Embora as referências importadas sejam um chamariz, na Companhia Portugueza do Chá encontram-se surpresas com aroma português. Uma das misturas exclusivas da casa é o Lisbon Breakfast que leva Gorreana, “um chá de excelência do nosso território açoriano, muito aromático e elegante”, e um chá preto da Lovers Leap, o produtor (ou jardim, como é chamado nos países com tradição no chá) do Sri-Lanka, selecionado para servir no jubileu da rainha Isabel II, “que lhe dá um bocadinho de corpo e tonicidade”. “Todas as capitais europeias com uma grande cultura do chá têm uma referência como esta, inspirada no clássico English Breakfast.” Para tomar à tarde, Sebastián sugere outro exclusivo, o Earl Grey Portugal, feito com bergamota do produtor alentejano Lugar do Olhar Feliz e uma mistura de chás verdes da China e da Índia. “É uma das formas de dar destaque àquilo que Portugal pode dar ao mundo do chá, e há muito ainda para explorar”, garante Sebastián, dando como exemplo o protocolo assinado com o Serviço de Desenvolvimento Agrário de São Miguel, em Ponta Delgada, que desenvolveu um trabalho experimental que incluía chá branco seco com energia solar. Daí resultou o Chá Branco dos Açores, à venda apenas na loja lisboeta. “Já esgotou, mas dentro de um mês vamos ter mais.” Embora o protocolo tenha terminado, o governo açoriano pôs a leilão um grande lote que a Companhia Portugueza do Chá e A Vida Portuguesa conseguiram adquirir na totalidade. “O chá açoriano tem um terroir muito próprio, é uma belíssima matéria-prima”, refere sobre este produto que ainda hoje sai de duas plantações na ilha de São Miguel, com a marca Gorreana e Porto Formoso, ambas na Ribeira Grande, produtoras de chá verde e preto da variante China.
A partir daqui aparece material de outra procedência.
/-- What BAR2 or BAR4 offset `off` names: a device address, or nothing. -/
def State.barAddr (s : State) (bar4 : Bool) (off : Nat) : Option Nat :=
  if bar4 then
    (if s.barsOpen ∧ s.flag Reg.LANE_EP_WIN 0 ∧ off < 2 ^ 30 then some (s.fld Reg.LANE_EP_WIN 47 30 * 2 ^ 30 + off) else none)
  else if off < 0x1000 then some (0x401000000 + off)
  else if s.barsOpen ∧ 0x8000 ≤ off ∧ off < 0x9000 then some (0x404000000 + (off - 0x8000))
  else if 0x10000 ≤ off ∧ off < 0x11000 then some (0x40C000000 + (off - 0x10000))
  else none

/-- The bytes of the MSI-X table's entry `v` (R441). -/
def State.msixBytes (s : State) (v : Nat) : List Byte :=
  let e := smGet (0#64, 0#32, 1#32) s.msix.table v
  bytesLE 8 e.1.toNat ++ bytesLE 4 e.2.1.toNat ++ bytesLE 4 e.2.2.toNat

/-- Bytes written into the MSI-X table at table offset `o`; of the vector control only the mask bit is kept. -/
def State.msixWrite (s : State) (o : Nat) (data : List Byte) : State :=
  let v := o / 16
  let b := splice (s.msixBytes v) (o % 16) data
  { s with msix := { s.msix with
    table := smSet (0#64, 0#32, 1#32) s.msix.table v
      (w64 (leN b 0 8), BitVec.ofNat 32 (leN b 8 4), BitVec.ofNat 32 (leN b 12 4 % 2)) } }

/-- One word's part of a host read: its bytes, or 1 Unsupported Request, 2 Completer Abort. -/
def State.hostReadPart (s : State) (bar4 : Bool) (off n : Nat) (rep : BoardReply) : State × Except Nat (List Byte) :=
  if s.barsOpen && !bar4 && decide (0x18000 ≤ off ∧ off < 0x18200) then
    (s, .ok (((s.msixBytes ((off - 0x18000) / 16)).drop (off % 16)).take n))
  else if s.barsOpen && !bar4 && decide (0x1C000 ≤ off ∧ off < 0x1C008) then
    (s, .ok (((bytesLE 8 s.msix.pending.toNat).drop (off % 8)).take n))
  else match s.barAddr bar4 off with
    | none => (s, .error 1)
    | some a =>
      match s.accessCheck .host false a n 0#64 with
      | some d => (s.recordRefusal .host a d, .error (if d = 1 then 1 else 2))
      | none => match s.devRead .host (canon .host a) n rep with
        | (s, .ok bs) => (s, .ok bs)
        | (s, .error _) => (s, .error 2)

/-- One word's part of a host write; a refused one is dropped. -/
def State.hostWritePart (s : State) (bar4 : Bool) (off : Nat) (data : List Byte) (rep : BoardReply) : State :=
  if s.barsOpen && !bar4 && decide (0x18000 ≤ off ∧ off < 0x18200) then s.msixWrite (off - 0x18000) data
  else match s.barAddr bar4 off with
    | none => s
    | some a =>
      match s.accessCheck .host true a data.length (w64 (ofBytesLE data)) with
      | some d => s.recordRefusal .host a d
      | none => s.devWrite .host (canon .host a) data rep

/-- A TLP to BAR2 or BAR4 while the endpoint is up, as a sequence of word accesses. One to memory that answers no access
yet waits (R265): nothing happens, and the TLP is still to come. -/
def State.hostWords (s : State) (bar4 : Bool) (off : Nat) (req : HostReq) (rep : BoardReply) : State :=
  let n := match req with
    | .write data => data.length
    | .read n => n
  let waits := (splitWords off (List.replicate n 0#8)).any (fun q => match s.barAddr bar4 q.1 with
    | some a => (s.accessCheck .host false a 1 0#64).isNone && s.accessWaits (canon .host a)
    | none => false)
  if !s.flag (Reg.LANE_PCIE_STAT 2 0) 0 then s
  else if !s.hostMemory then s.hostUr req
  else if waits then s
  else match req with
    | .write data => (splitWords off data).foldl (fun s p => s.hostWritePart bar4 p.1 p.2 rep) s
    | .read n =>
      let p := (splitWords off (List.replicate n 0#8)).foldl
        (fun (acc : State × Except Nat (List Byte)) q => match acc.2 with
          | .error _ => acc
          | .ok bs =>
            match acc.1.hostReadPart bar4 q.1 q.2.length { rep with pcie := restOf rep.pcie bs.length } with
            | (s, .ok cs) => (s, .ok (bs ++ cs))
            | (s, .error e) => (s, .error e)) (s, .ok [])
      match p.2 with
      | .ok bs => { p.1 with out := .host 0 bs :: p.1.out }
      | .error e => { p.1 with out := .host e [] :: p.1.out }

/-- HOST_BAR_ACCESS: a TLP to BAR2 or BAR4 (R441), to BAR0 (R85), or to the endpoint's configuration space (R440). -/
def State.hostAccess (s : State) (bar : HostBar) (off : Nat) (req : HostReq) (rep : BoardReply) : State :=
  match bar, req with
  | .config, _ => s.hostConfig off req
  | .bar0, .write data => s.bar0Write off data
  | .bar0, .read n => s.bar0Read off n
  | .bar2, _ => s.hostWords false off req rep
  | .bar4, _ => s.hostWords true off req rep

/-! ### SVC_ACCESS (R454) -/

/-- The answer that the next Capture-DR of SVC_ACCESS loads. -/
def State.svcAnswer (s : State) (status : Nat) (v : W64) : State :=
  { s with jtag := { s.jtag with ir := 0x22, pins := 0, status := status, data := v } }

/-- An access of SVC_ACCESS (OP 1 read, 2 write) made: a 64-bit access that the Heartwood would make; it is in progress
while its memory answers no access yet (R265, R454). -/
def State.svcMake (s : State) (op a : Nat) (v : W64) (rep : BoardReply) : State :=
  match s.accessCheck .jtag (op == 2) a 8 v with
    | some d => (s.recordRefusal .jtag a d).svcAnswer 1 s.jtag.data
    | none =>
      if s.accessWaits (canon .jtag a) then
        let t := s.svcAnswer 2 s.jtag.data
        { t with jtag := { t.jtag with access := some (op, a, v) } }
      else if op = 2 then (s.devWrite .jtag (canon .jtag a) (bytesLE 8 v.toNat) rep).svcAnswer 0 s.jtag.data
      else match s.devRead .jtag (canon .jtag a) 8 rep with
        | (t, .ok bs) => t.svcAnswer 0 (w64 (ofBytesLE bs))
        | (t, .error _) => t.svcAnswer 1 s.jtag.data

/-- SVC_ACCESS with OP `op`, in SERVICE (R454). While an access is still in progress, the answer is STATUS 2 and no other
access is made (log 132). DESIGN CHOICE (log 132): an address that is not 8-byte aligned, which R454 does not allow, is
answered with STATUS 1, without an access and without a record. -/
def State.svcAccess (s : State) (op a : Nat) (v : W64) (rep : BoardReply) : State :=
  if s.mode ≠ 11 then s.svcAnswer 3 s.jtag.data
  else if s.jtag.access.isSome then s.svcAnswer 2 s.jtag.data
  else if op ≠ 1 ∧ op ≠ 2 then s.svcAnswer 0 s.jtag.data
  else if a % 8 ≠ 0 then s.svcAnswer 1 s.jtag.data
  else s.svcMake op a v rep

/-- The access of SVC_ACCESS in progress goes on; one that SERVICE has not lived to see is dropped. -/
def State.pollSvc (s : State) : State :=
  match s.jtag.access with
  | none => s
  | some (op, a, v) =>
    let t : State := { s with jtag := { s.jtag with access := none } }
    if s.mode ≠ 11 then t else if s.accessWaits (canon .jtag a) then s else t.svcMake op a v noReply

end Sys2Proof.Machine
end

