-- ==== Sys2Proof/Machine/RowsPower.lean ====
section
/-! DEFINITION. Modes, wakes, domains, rails and hold-up (Ch. 16). -/

namespace Sys2Proof.Machine

/-- MODE_REQ_RUN (R394): A request for RUN is checked and entered or refused. -/
def execModeReqRun (s : State) : Host.Outcome State Fault Refusal :=
  .next ((s.requestMode 3).settled)

/-- MODE_REQ_LEAN (R394): A request for LEAN is checked and entered or refused. -/
def execModeReqLean (s : State) : Host.Outcome State Fault Refusal :=
  .next ((s.requestMode 4).settled)

/-- MODE_REQ_IDLE (R394): A request for IDLE is checked and waits until every started Glade is in Clearing. -/
def execModeReqIdle (s : State) : Host.Outcome State Fault Refusal :=
  .next ((s.requestMode 5).settled)

/-- MODE_REQ_DOZE (R394): A request for DOZE is checked for quiet and entered or refused. -/
def execModeReqDoze (s : State) : Host.Outcome State Fault Refusal :=
  .next ((s.requestMode 6).settled)

/-- MODE_REQ_RETAIN (R394): A request for RETAIN is checked for quiet and entered or refused. -/
def execModeReqRetain (s : State) : Host.Outcome State Fault Refusal :=
  .next ((s.requestMode 7).settled)

/-- MODE_REQ_LOOKOUT (R394): A request for LOOKOUT enters LOOKOUT, or RETAIN without a Lookout program. -/
def execModeReqLookout (s : State) : Host.Outcome State Fault Refusal :=
  .next ((s.requestMode 8).settled)

/-- IDLE_ENTRY (R394): IDLE entry begins once every started Glade is in Clearing. -/
def execIdleEntry (s : State) : Host.Outcome State Fault Refusal :=
  .next (s.idleEntry.settled)

/-- MODE_TRANSITION_DONE (R395): A mode transition completes, raising MODE_DONE and taking up any queued request. -/
def execModeTransitionDone (slept : Nat) (s : State) : Host.Outcome State Fault Refusal :=
  .next ((s.transitionDone slept).settled)

/-- WAKE_EVENT (R403): A watched GPIO, lane signal detect or Lookout match wakes the device toward its target mode.
-/
def execWakeEvent (source : WakeSource) (s : State) : Host.Outcome State Fault Refusal :=
  .next ((s.wakeEvent source).settled)

/-- DOMAIN_READY (R399): A waking domain completes its last wake step and becomes ready. -/
def execDomainReady (d : Fin 64) (s : State) : Host.Outcome State Fault Refusal :=
  .next ((s.domainReady d.val).settled)

/-- WAKE_STEP_TIMEOUT (R405): An IVR or PLL wake step times out, switching the domain off for a retry or failing it.
-/
def execWakeStepTimeout (w : StepTimeout) (s : State) : Host.Outcome State Fault Refusal :=
  .next ((s.stepTimeout w.domain.val w.elapsed.toNat).settled)

/-- WAKE_RETRY (R405): After the 100 µs pause a failed domain is woken again. -/
def execWakeRetry (d : Fin 64) (s : State) : Host.Outcome State Fault Refusal :=
  .next ((s.wakeRetry d.val).settled)

/-- RC_OSC_TIMEOUT (R406): The RC oscillator not ready in time makes Lookout use a self-timed interval. -/
def execRcOscTimeout (s : State) : Host.Outcome State Fault Refusal :=
  .next (s.rcTimeout.settled)

/-- LOOKOUT_SAMPLE (R408): Each LK_PERIOD_MS the sampler checks GPIO, temperature, VSENSE and lanes, records and may
wake. -/
def execLookoutSample (reading : LookoutReading) (s : State) : Host.Outcome State Fault Refusal :=
  .next ((s.lookoutSample reading).settled)

/-- GROVE_CLEARING_ENTER (R400): A Grove whose conditions hold puts its IVR in low-power mode. -/
def execGroveClearingEnter (g : Fin 16) (s : State) : Host.Outcome State Fault Refusal :=
  .next ((s.groveClearing g.val).settled)

/-- BROWNOUT (R401): A regulator in low-power mode falling below its limit cold-restarts its Grove or restarts the
device. -/
def execBrownout (r : Fin 18) (world : BootWorld) (s : State) : Host.Outcome State Fault Refusal :=
  .next ((s.brownout r.val world).settled)

/-- PWR_DOM_WRITE (R397): A write to PWR_DOMn changes a domain's policy at once, or is ignored with CFG_ERR. -/
def execPwrDomWrite (d : Fin 64) (v : W64) (s : State) : Host.Outcome State Fault Refusal :=
  .next ((s.domWrite d.val v).settled)

/-- PWR_RAIL_WRITE (R398): A write of TARGET_MV slews an IVR to a new voltage, or is ignored with CFG_ERR. -/
def execPwrRailWrite (r : Fin 17) (v : W64) (s : State) : Host.Outcome State Fault Refusal :=
  .next ((s.railWrite r.val v).settled)

/-- VSENSE_SAMPLE (R412): Each microsecond the estimator samples VSENSE and refreshes the remaining hold-up time. -/
def execVsenseSample (uv : Int) (s : State) : Host.Outcome State Fault Refusal :=
  .next ((s.vsenseSample (vsenseCode uv)).settled)

/-- HOLDUP_N_LOW (R413): HOLDUP_N low for 200 ns makes HOLDUP due. -/
def execHoldupNLow (s : State) : Host.Outcome State Fault Refusal :=
  .next (s.holdupLow.settled)

/-- HOLDUP_RETURN (R415): After 10 ms of restored supply the device restarts with RESET_CAUSE 3. -/
def execHoldupReturn (world : BootWorld) (s : State) : Host.Outcome State Fault Refusal :=
  .next ((s.holdupReturn world).settled)

/-- MODE_REQ_ILLEGAL (R394): A PWR_MODE_REQ request for a mode that R393 does not allow completes with RESULT 1
(ILLEGAL). -/
def execModeReqIllegal (m : Fin 16) (s : State) : Host.Outcome State Fault Refusal :=
  .next ((s.requestIllegal m.val).settled)

/-- IVR_CURRENT_LIMIT (R398): A load above 3 A makes an IVR limit its current, sagging the rail and setting LIMIT in
PWR_RAILr. -/
def execIvrCurrentLimit (r : Fin 17) (mv : BitVec 16) (s : State) : Host.Outcome State Fault Refusal :=
  .next ((s.currentLimit r.val mv.toNat).settled)

end Sys2Proof.Machine
end

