-- ==== Sys2Proof/Machine/RowsQueues.lean ====
section
/-! DEFINITION. Commands of the queue manager, frames received and packets taken for egress (Chs. 11, 18). -/

namespace Sys2Proof.Machine

/-- QM_CONFIG (R383): QM_CMD CONFIG sets a queue's group, flags and limit, fixing a group partition. -/
def execQmConfig (v : W64) (s : State) : Host.Outcome State Fault Refusal :=
  .next ((s.qmCommand (withOp 4 0 1 v)).settled)

/-- QM_FLUSH (R293): QM_CMD FLUSH flushes a queue. -/
def execQmFlush (v : W64) (s : State) : Host.Outcome State Fault Refusal :=
  .next ((s.qmCommand (withOp 4 0 2 v)).settled)

/-- QM_RESET (R299): QM_CMD RESET empties a queue, clears BROKEN and returns reachable cells. -/
def execQmReset (v : W64) (s : State) : Host.Outcome State Fault Refusal :=
  .next ((s.qmCommand (withOp 4 0 3 v)).settled)

/-- QM_PIN (R274): QM_CMD PIN pins a descriptor in its engine's cache. -/
def execQmPin (v : W64) (s : State) : Host.Outcome State Fault Refusal :=
  .next ((s.qmCommand (withOp 4 0 4 v)).settled)

/-- QM_UNPIN (R274): QM_CMD UNPIN unpins a descriptor. -/
def execQmUnpin (v : W64) (s : State) : Host.Outcome State Fault Refusal :=
  .next ((s.qmCommand (withOp 4 0 5 v)).settled)

/-- QM_READ (R274): QM_CMD READ copies a descriptor into QM_CMD_DATAn. -/
def execQmRead (v : W64) (s : State) : Host.Outcome State Fault Refusal :=
  .next ((s.qmCommand (withOp 4 0 6 v)).settled)

/-- QM_BAD_OP (R274): A QM_CMD with an undefined OP completes with CODE 0x6. -/
def execQmBadOp (v : W64) (s : State) : Host.Outcome State Fault Refusal :=
  .next ((s.qmBadCommand v).settled)

/-- QM_POOL_WRITE (R300): A pool register write places a pool or is ignored with CFG_ERR. -/
def execQmPoolWrite (k : Fin 24) (v : W64) (s : State) : Host.Outcome State Fault Refusal :=
  .next ((s.poolWrite k.val v).settled)

/-- ETH_FRAME_RECEIVE (R445): A received Ethernet frame is checked and filtered by the MAC and passed to the
classifier. -/
def execEthFrameReceive (lane : Fin 96) (frame : List Byte) (check : Fin 3) (overrun : Bool) (ago : Nat)
    (s : State) : Host.Outcome State Fault Refusal :=
  .next ((s.frameReceive lane.val frame check.val overrun ago).settled)

/-- EGRESS_TAKE (R298): A free egress port takes the next packet from its highest-priority bound queue and transmits
it. -/
def execEgressTake (link : Bool) (port : Fin 96) (s : State) : Host.Outcome State Fault Refusal :=
  .next ((if link then s.egressLink port.val else s.egressEth port.val).settled)

end Sys2Proof.Machine
end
De Castelo de Vide a Melgaço
Nas misturas feitas por Sebastian Filgueiras também entra a lavanda portuguesa. Não é comprada à Quinta das Lavandas, de Teresa Tomé e Estêvão Moura, mas podia ser. Em Castelo de Vide, o casal de antigos economistas criou um agroturismo e plantou cinco hectares e meio de lavanda, nas variedades lavandula angustifolia e lavandin grosso bleu, cuja produção biológica certificada é transformada em vários produtos, entre os quais as tisanas. “São feitas a partir da lavandula angustifolia por ser a que tem melhores propriedades do ponto de vista químico e medicinal. A lavanda é conhecida pelo seu poder anti-inflamatório e de relaxamento”, explica Teresa. O processo de produção das tisanas começa com a colheita e a poda, feitas em simultâneo, entre o final de junho e agosto, conforme a variedade. Os ramos são postos a secar ao natural num sítio com luz, mas sem sol direto, durante cerca de dois meses, para depois se tirar os baguinhos (a flor) que estão nas hastes. De momento, estão disponíveis oito variedades, duas apenas com lavanda: uma feita com a flor e, por isso, mais forte e adstringente, que Teresa não sugere a pessoas que não estejam familiarizadas com o sabor; outra com a flor, as folhas e os pedúnculos, mais suave e fácil de beber. Nas outras seis, a planta combina com várias ervas aromáticas. “De verão, sai muito a de menta e a de tomilho-limão, porque são frescas e bebem–se muito bem frias. No inverno, são as mais tradicionais, com erva-príncipe, lúcia-lima ou erva-cidreira.”
Há cerca de dois anos, a Quinta de Soalheiro quis mostrar que a região de Melgaço e Monção não se resume à casta de vinho Alvarinho. E que tem igualmente condições favoráveis para a plantação de aromáticas. Em 2020, surgiram no mercado as primeiras infusões biológicas da Soalheiro Pur Terroir, a partir das nove espécies de ervas (alcachofra, alecrim, cidreira, hortelã-verde, hortelã-pimenta chocolate, perpétua-vermelha, tomilho, tomilho-limão e lúcia-lima). Foram plantadas junto à adega em Alvaredo, Melgaço, em 2 500 m² ao ar livre e numa pequena estufa. “O solo granítico a uma cota elevada, aliado a um clima de grandes amplitudes térmicas”, explica André Moreira, parece ser o segredo para a boa saúde das aromáticas, ainda que uma ou outra, como a alcachofra e a erva-príncipe, possa dar lugar a outras espécies em fase de testes. “O nosso foco nunca será o de fazer uma produção intensiva em estufa”, assegura o responsável pelas infusões e pela nova linha de negócio da marca que comercializa vinho Alvarinho há mais de 40 anos, cuja preocupação é aproveitar “o terroir desta região”. Para breve, está previsto o alargamento da plantação a outro terreno próximo. Em 2020, a empresa vendeu 20 mil unidades de infusões e espera vir a triplicar a produção neste ano. “A prova”, acrescenta André Moreira, “de que vinho e chá podem dar um casamento feliz”.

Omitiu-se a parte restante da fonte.